In 2015, the average hourly rate charged by partners at the so-called Magic Circle firms reached a new record of £850

In commercial litigation there is usually one certainty: whatever the outcome, lawyers on all sides will walk away much better off.

A report by the Centre for Policy Studies will renew the debate about the fees charged by top commercial law firms. In 2015, the average hourly rate charged by partners at the so-called Magic Circle firms reached a new record of £850. Even newly qualified solicitors at those companies are said to bill clients around £400 an hour.  

The think-tank contends that there are three reasons why hourly rates for top commercial lawyers have risen so rapidly – up from just over £500 in the year after the financial crash. First, UK tax and legal systems are ever more complex. Secondly, a lack of transparency means there is little pressure on firms to lower their prices – in other words, what people don’t know won’t hurt them (at least, until they find themselves mired in wallet-busting legal proceedings). And thirdly, the relatively small number of companies operating at the top end of the legal ladder limits the sort of competition which might drive down prices.

Commercial litigators would agree that the complexity of the law justifies their high fees and say that fundamentally the market determines what they can charge: if clients weren’t willing to foot the bill, they wouldn’t enter litigation. Well, up to a point. London prides itself on being the global capital for arranging complex commercial deals and resolving intricate legal disputes. That means there is plenty of custom for the capital’s top lawyers from the world’s super-rich. Yet those clients don’t justify the market rate; they distort it. For smaller businesses or less-wealthy individuals, the cost of entering a legal process is at best off-putting, at worst prohibitive. The upshot of this is unequal access to justice: or, to be rather more blunt, the subversion of justice simply to a battle of bank balances. That cannot be right. 

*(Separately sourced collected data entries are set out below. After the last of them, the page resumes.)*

-- ==== Sys2Proof/Tests/Slice0.lean ====
section
/-! SUPPORT. Own tests and witnesses. Expected values come from the spec: the words from R81 to R88, the results from the
vectors of 95_test_vectors.md (their names in the comments), written in that file's terms. -/

namespace Sys2Proof.Tests

open Sys2Proof.Machine

/-! ## Small states -/

/-- The standard start state of the vectors (95, section 0), with the registers LCDC, STAT and LYC set. -/
def start (lcdc stat lyc : Byte) : State :=
  { State.reset with regs := { State.reset.regs with lcdc := lcdc, stat := stat, lyc := lyc } }

/-- A sequencer position in a state. -/
def State.at (s : State) (mode : Mode) (acc : Nat) (ly : Byte) : State :=
  { s with mode := mode, acc := acc, regs := { s.regs with ly := ly } }

/-- The state after one step on one word. -/
def after (s : State) (w : Word) : State :=
  match step { s with input := [w] } with
  | .next t => t
  | .fault f => nomatch f
  | .refused _ => s

/-- The visible position `mode / acc / LY / STAT` of 95, with the response. -/
def view (s : State) : Mode × Nat × Byte × Byte × Response := (s.mode, s.acc, s.regs.ly, s.regs.stat, s.response)

/-- A tile's plane bytes, the same in each row. -/
def tile (n : Nat) (p0 p1 : Byte) (m : Memory) : Memory :=
  (List.range 8).foldl (fun m r => (m.write (0x8000 + 16 * n + 2 * r) p0).write (0x8000 + 16 * n + 2 * r + 1) p1) m

/-- An OAM entry. -/
def entry (i : Nat) (y x t f : Byte) (m : Memory) : Memory :=
  (((m.write (4 * i) y).write (4 * i + 1) x).write (4 * i + 2) t).write (4 * i + 3) f

/-- The shades of the first `n` columns of a line, after the sprites are drawn. -/
def shades (s : State) (line n : Nat) : List (Option Nat) :=
  (List.range n).map fun px => fbGet s.params (renderSprites s line).fb px line

def s0 : Option Nat := some 0xFFFFFF
def s1 : Option Nat := some 0xAAAAAA
def s2 : Option Nat := some 0x555555
def s3 : Option Nat := some 0x000000

/-- A white line, as the background renderer leaves it over a blank tile 0. -/
def whiteLine (s : State) (line : Nat) : State :=
  { s with fb := forEach (fun fb px => fbSet s.params fb px line 0xFFFFFF) (List.range 24) s.fb }

/-- The setup of 95, section 5. -/
def spriteStart (oam : Memory) : State :=
  { State.reset with
    regs := { State.reset.regs with lcdc := 0x91#8, bgp := 0xE4#8, obp0 := 0xE4#8, obp1 := 0x1B#8 }
    vram := ((((tile 4 0x00 0xFF (tile 3 0xFF 0x00 (tile 1 0xFF 0xFF []))).write 0x8020 0xF0).write 0x8021 0xCC).write 0x802E 0xFF)
    oam := oam }

/-! ## WellFormed refuses ill-formed terms -/

theorem test_wf_refuses_oam_offset_160 : Instr.wf (.oamWrite 160#8 0#8) = false := by decide
theorem test_wf_accepts_oam_offset_159 : Instr.wf (.oamWrite 159#8 0#8) = true := by decide
theorem test_wf_refuses_equal_shades : ShadeTable.wf ⟨7, 6, 5, 7⟩ = false := by decide
theorem test_wf_refuses_scale_0 : Params.wf { Params.reset with scale := 0 } = false := by decide
theorem test_wf_refuses_scale_103 : Params.wf { Params.reset with scale := 103 } = false := by decide
theorem test_wf_accepts_reset_params : Params.wf Params.reset = true := by decide

/-! ## Decoding: words written out from the formats (R82 to R88) -/

theorem test_decode_tick : decode 0b00010000000000000000000111001000#32 = .ok (.tick 456#16) := rfl
theorem test_decode_regWrite : decode 0b00100000000000000100101101010111#32 = .ok (.regWriteWx 0x57#8) := rfl
theorem test_decode_regRead : decode 0b00110000000000000100000100000000#32 = .ok .regReadStat := rfl
theorem test_decode_fbRead : decode 0b01000000000001010000000000001010#32 = .ok (.fbRead 10#14 20#14) := rfl
theorem test_decode_vramWrite : decode 0b01010000000111111111111100010010#32 = .ok (.vramWrite 0x1FFF#13 0x12#8) := rfl
theorem test_decode_oamWrite : decode 0b01100000000000001001111100000111#32 = .ok (.oamWrite 159#8 0x07#8) := rfl

theorem test_decode_every_register_write :
    [0x20004091#32, 0x20004141#32, 0x20004210#32, 0x200043FA#32, 0x20004496#32, 0x20004505#32, 0x200047E4#32, 0x200048E4#32,
      0x2000491B#32, 0x20004A01#32, 0x20004B57#32].map decode =
    [.ok (.regWriteLcdc 0x91#8), .ok (.regWriteStat 0x41#8), .ok (.regWriteScy 0x10#8), .ok (.regWriteScx 0xFA#8),
      .ok (.regWriteLy 150#8), .ok (.regWriteLyc 5#8), .ok (.regWriteBgp 0xE4#8), .ok (.regWriteObp0 0xE4#8),
      .ok (.regWriteObp1 0x1B#8), .ok (.regWriteWy 1#8), .ok (.regWriteWx 0x57#8)] := rfl

theorem test_decode_every_register_read :
    [0x30004000#32, 0x30004100#32, 0x30004200#32, 0x30004300#32, 0x30004400#32, 0x30004500#32, 0x30004700#32, 0x30004800#32,
      0x30004900#32, 0x30004A00#32, 0x30004B00#32].map decode =
    [.ok .regReadLcdc, .ok .regReadStat, .ok .regReadScy, .ok .regReadScx, .ok .regReadLy, .ok .regReadLyc, .ok .regReadBgp,
      .ok .regReadObp0, .ok .regReadObp1, .ok .regReadWy, .ok .regReadWx] := rfl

Attempts have been made before to address the costs conundrum. Lord Justice Jackson’s proposed reforms in 2010 sought particularly to deal with the dilemma of conditional fee agreements, commonly known as “no win, no fee” cases, primarily in order to clamp down on the development of a compensation culture in the field of personal injury. It is debatable whether those reforms have been successful. In some instances, defendants are still effectively forced to settle cases: not because they are convinced of the merits of the claim against them, but because they can’t risk being responsible for the claimant’s exorbitant costs in the event that they fight and ultimately lose. When costs can outweigh damages by 10 to one, something is wrong.

The Centre for Policy Studies argues in favour of new proposals from Lord Justice Jackson which would see all commercial litigation move on to a fixed-fee footing, with costs capped in proportion to the value of the claim. Not everyone agrees that this would improve access to justice. High-end claimant lawyers seem particularly uneasy about the prospect, which may speak to its virtues.

Ultimately, billing by the hour feels hard to justify in the modern world. It is a system which rewards prevarication, inefficiency and delay. Frankly, it also encourages rank dishonesty among less scrupulous operators. Even more fundamental, however, is the question of whether the law is really so complex as lawyers themselves like to make out. 

Then again, what other explanation can there be for the legal profession’s tendency to use three or four words when ordinary mortals might have thought only one was necessary?